:: Problem to work on ::
Copy out the listing that follows in its entirety, keeping it exactly the same.

---- Provided data

-- ==== Sys2Proof/Machine/Collective.lean ====
section
/-!
DEFINITION. The collective engine of a die: the push of its four records (R374 to R376), the start of a command with
its group list and matches (R347, R374), the results (R348, R349) and the ends by a fault (R350).
-/

namespace Sys2Proof.Machine

/-! ## Records -/

/-- GID -/
def clGid (r : Rec) : Nat := recNat r 2 2
/-- NPART -/
def clParts (r : Rec) : Nat := recNat r 4 4
/-- A2AV -/
def isA2av (r : Rec) : Bool := engKind r == 0x40
/-- GRP -/
def clGrp (r : Rec) : Nat := recNat r (if isA2av r then 8 else 16) 8
/-- SBUF -/
def avSbuf (r : Rec) : Nat := recNat r 16 8
/-- SCNTP -/
def avScnt (r : Rec) : Nat := recNat r 24 8
/-- RBUF -/
def avRbuf (r : Rec) : Nat := recNat r 32 8
/-- RCNTP -/
def avRcnt (r : Rec) : Nat := recNat r 40 8
/-- RCAP -/
def avRcap (r : Rec) : Nat := recNat r 48 4
/-- EFMT -/
def arFmt (r : Rec) : Nat := recNat r 8 1
/-- OP -/
def arOp (r : Rec) : Nat := recNat r 9 1
/-- SRC -/
def arSrc (r : Rec) : Nat := recNat r 24 8
/-- DST -/
def arDst (r : Rec) : Nat := recNat r 32 8
/-- COUNT -/
def arCount (r : Rec) : Nat := recNat r 40 4
/-- Element bytes. -/
def arE (r : Rec) : Nat := elemBytes (arFmt r)
/-- Input bytes (R376). -/
def arIn (r : Rec) : Nat := arCount r * arE r
/-- Output bytes (R376). -/
def arOut (r : Rec) : Nat :=
  match engKind r with
  | 0x42 => clParts r * arCount r * arE r
  | 0x43 => arCount r / clParts r * arE r
  | _ => arCount r * arE r

/-- A pointer that is not plain, or not a multiple of n. -/
def ptrBad (p n : Nat) : Bool := farPtr p || p % n != 0

/-- NPART outside 1 to 8,192. -/
def partsBad (r : Rec) : Bool := clParts r == 0 || decide (8192 < clParts r)

/-- Order 1 of R366 for A2AV (R375). -/
def a2avBad (r : Rec) : Option Nat :=
  lowest [(recNat r 1 1 / 64 != 0, 1), (partsBad r, 4), (ptrBad (clGrp r) 2, 8), (ptrBad (avSbuf r) 32, 16),
    (ptrBad (avScnt r) 8, 24), (ptrBad (avRbuf r) 32, 32), (ptrBad (avRcnt r) 32, 40), (avRcap r % 32 != 0, 48),
    (recNat r 52 12 != 0, 52)]

/-- The input and the output range overlap (R376): AREDUCE in place is no overlap. -/
def arOverlap (r : Rec) : Bool :=
  !(engKind r == 0x41 && arSrc r == arDst r) &&
    decide (Nat.max (arSrc r) (arDst r) < Nat.min (arSrc r + arIn r) (arDst r + arOut r))

/-- Order 1 of R366 for AREDUCE, AGATHER and RSCATTER (R376). A COUNT of RSCATTER that is no multiple of NPART is an error of the
two fields together, the lower of which is NPART at 4. DEDUCED (log entry 48). -/
def foldBad (r : Rec) : Option Nat :=
  let n := arCount r
  lowest [(recNat r 1 1 / 64 != 0, 1), (partsBad r || (engKind r == 0x43 && n % clParts r != 0), 4), (!([0x01, 0x02, 0x04, 0x13].contains (arFmt r)), 8),
    (decide (2 < arOp r) || (engKind r == 0x42 && arOp r != 0), 9), (recNat r 10 6 != 0, 10),
    (ptrBad (clGrp r) 2, 16), (ptrBad (arSrc r) 32 || arOverlap r, 24), (ptrBad (arDst r) 32, 32),
    (n == 0 || decide (2 ^ 31 < n) || decide (2 ^ 28 - 1 < (arOut r + 31) / 32), 40),
    (recNat r 44 20 != 0, 44)]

--------

:: Output ::
-- ==== Sys2Proof/Machine/Collective.lean ====
section
/-!
DEFINITION. The collective engine of a die: the push of its four records (R374 to R376), the start of a command with
its group list and matches (R347, R374), the results (R348, R349) and the ends by a fault (R350).
-/

namespace Sys2Proof.Machine

/-! ## Records -/

/-- GID -/
def clGid (r : Rec) : Nat := recNat r 2 2
/-- NPART -/
def clParts (r : Rec) : Nat := recNat r 4 4
/-- A2AV -/
def isA2av (r : Rec) : Bool := engKind r == 0x40
/-- GRP -/
def clGrp (r : Rec) : Nat := recNat r (if isA2av r then 8 else 16) 8
/-- SBUF -/
def avSbuf (r : Rec) : Nat := recNat r 16 8
/-- SCNTP -/
def avScnt (r : Rec) : Nat := recNat r 24 8
/-- RBUF -/
def avRbuf (r : Rec) : Nat := recNat r 32 8
/-- RCNTP -/
def avRcnt (r : Rec) : Nat := recNat r 40 8
/-- RCAP -/
def avRcap (r : Rec) : Nat := recNat r 48 4
/-- EFMT -/
def arFmt (r : Rec) : Nat := recNat r 8 1
/-- OP -/
def arOp (r : Rec) : Nat := recNat r 9 1
/-- SRC -/
def arSrc (r : Rec) : Nat := recNat r 24 8
/-- DST -/
def arDst (r : Rec) : Nat := recNat r 32 8
/-- COUNT -/
def arCount (r : Rec) : Nat := recNat r 40 4
/-- Element bytes. -/
def arE (r : Rec) : Nat := elemBytes (arFmt r)
/-- Input bytes (R376). -/
def arIn (r : Rec) : Nat := arCount r * arE r
/-- Output bytes (R376). -/
def arOut (r : Rec) : Nat :=
  match engKind r with
  | 0x42 => clParts r * arCount r * arE r
  | 0x43 => arCount r / clParts r * arE r
  | _ => arCount r * arE r

/-- A pointer that is not plain, or not a multiple of n. -/
def ptrBad (p n : Nat) : Bool := farPtr p || p % n != 0

/-- NPART outside 1 to 8,192. -/
def partsBad (r : Rec) : Bool := clParts r == 0 || decide (8192 < clParts r)

/-- Order 1 of R366 for A2AV (R375). -/
def a2avBad (r : Rec) : Option Nat :=
  lowest [(recNat r 1 1 / 64 != 0, 1), (partsBad r, 4), (ptrBad (clGrp r) 2, 8), (ptrBad (avSbuf r) 32, 16),
    (ptrBad (avScnt r) 8, 24), (ptrBad (avRbuf r) 32, 32), (ptrBad (avRcnt r) 32, 40), (avRcap r % 32 != 0, 48),
    (recNat r 52 12 != 0, 52)]

/-- The input and the output range overlap (R376): AREDUCE in place is no overlap. -/
def arOverlap (r : Rec) : Bool :=
  !(engKind r == 0x41 && arSrc r == arDst r) &&
    decide (Nat.max (arSrc r) (arDst r) < Nat.min (arSrc r + arIn r) (arDst r + arOut r))

/-- Order 1 of R366 for AREDUCE, AGATHER and RSCATTER (R376). A COUNT of RSCATTER that is no multiple of NPART is an error of the
two fields together, the lower of which is NPART at 4. DEDUCED (log entry 48). -/
def foldBad (r : Rec) : Option Nat :=
  let n := arCount r
  lowest [(recNat r 1 1 / 64 != 0, 1), (partsBad r || (engKind r == 0x43 && n % clParts r != 0), 4), (!([0x01, 0x02, 0x04, 0x13].contains (arFmt r)), 8),
    (decide (2 < arOp r) || (engKind r == 0x42 && arOp r != 0), 9), (recNat r 10 6 != 0, 10),
    (ptrBad (clGrp r) 2, 16), (ptrBad (arSrc r) 32 || arOverlap r, 24), (ptrBad (arDst r) 32, 32),
    (n == 0 || decide (2 ^ 31 < n) || decide (2 ^ 28 - 1 < (arOut r + 31) / 32), 40),
    (recNat r 44 20 != 0, 44)]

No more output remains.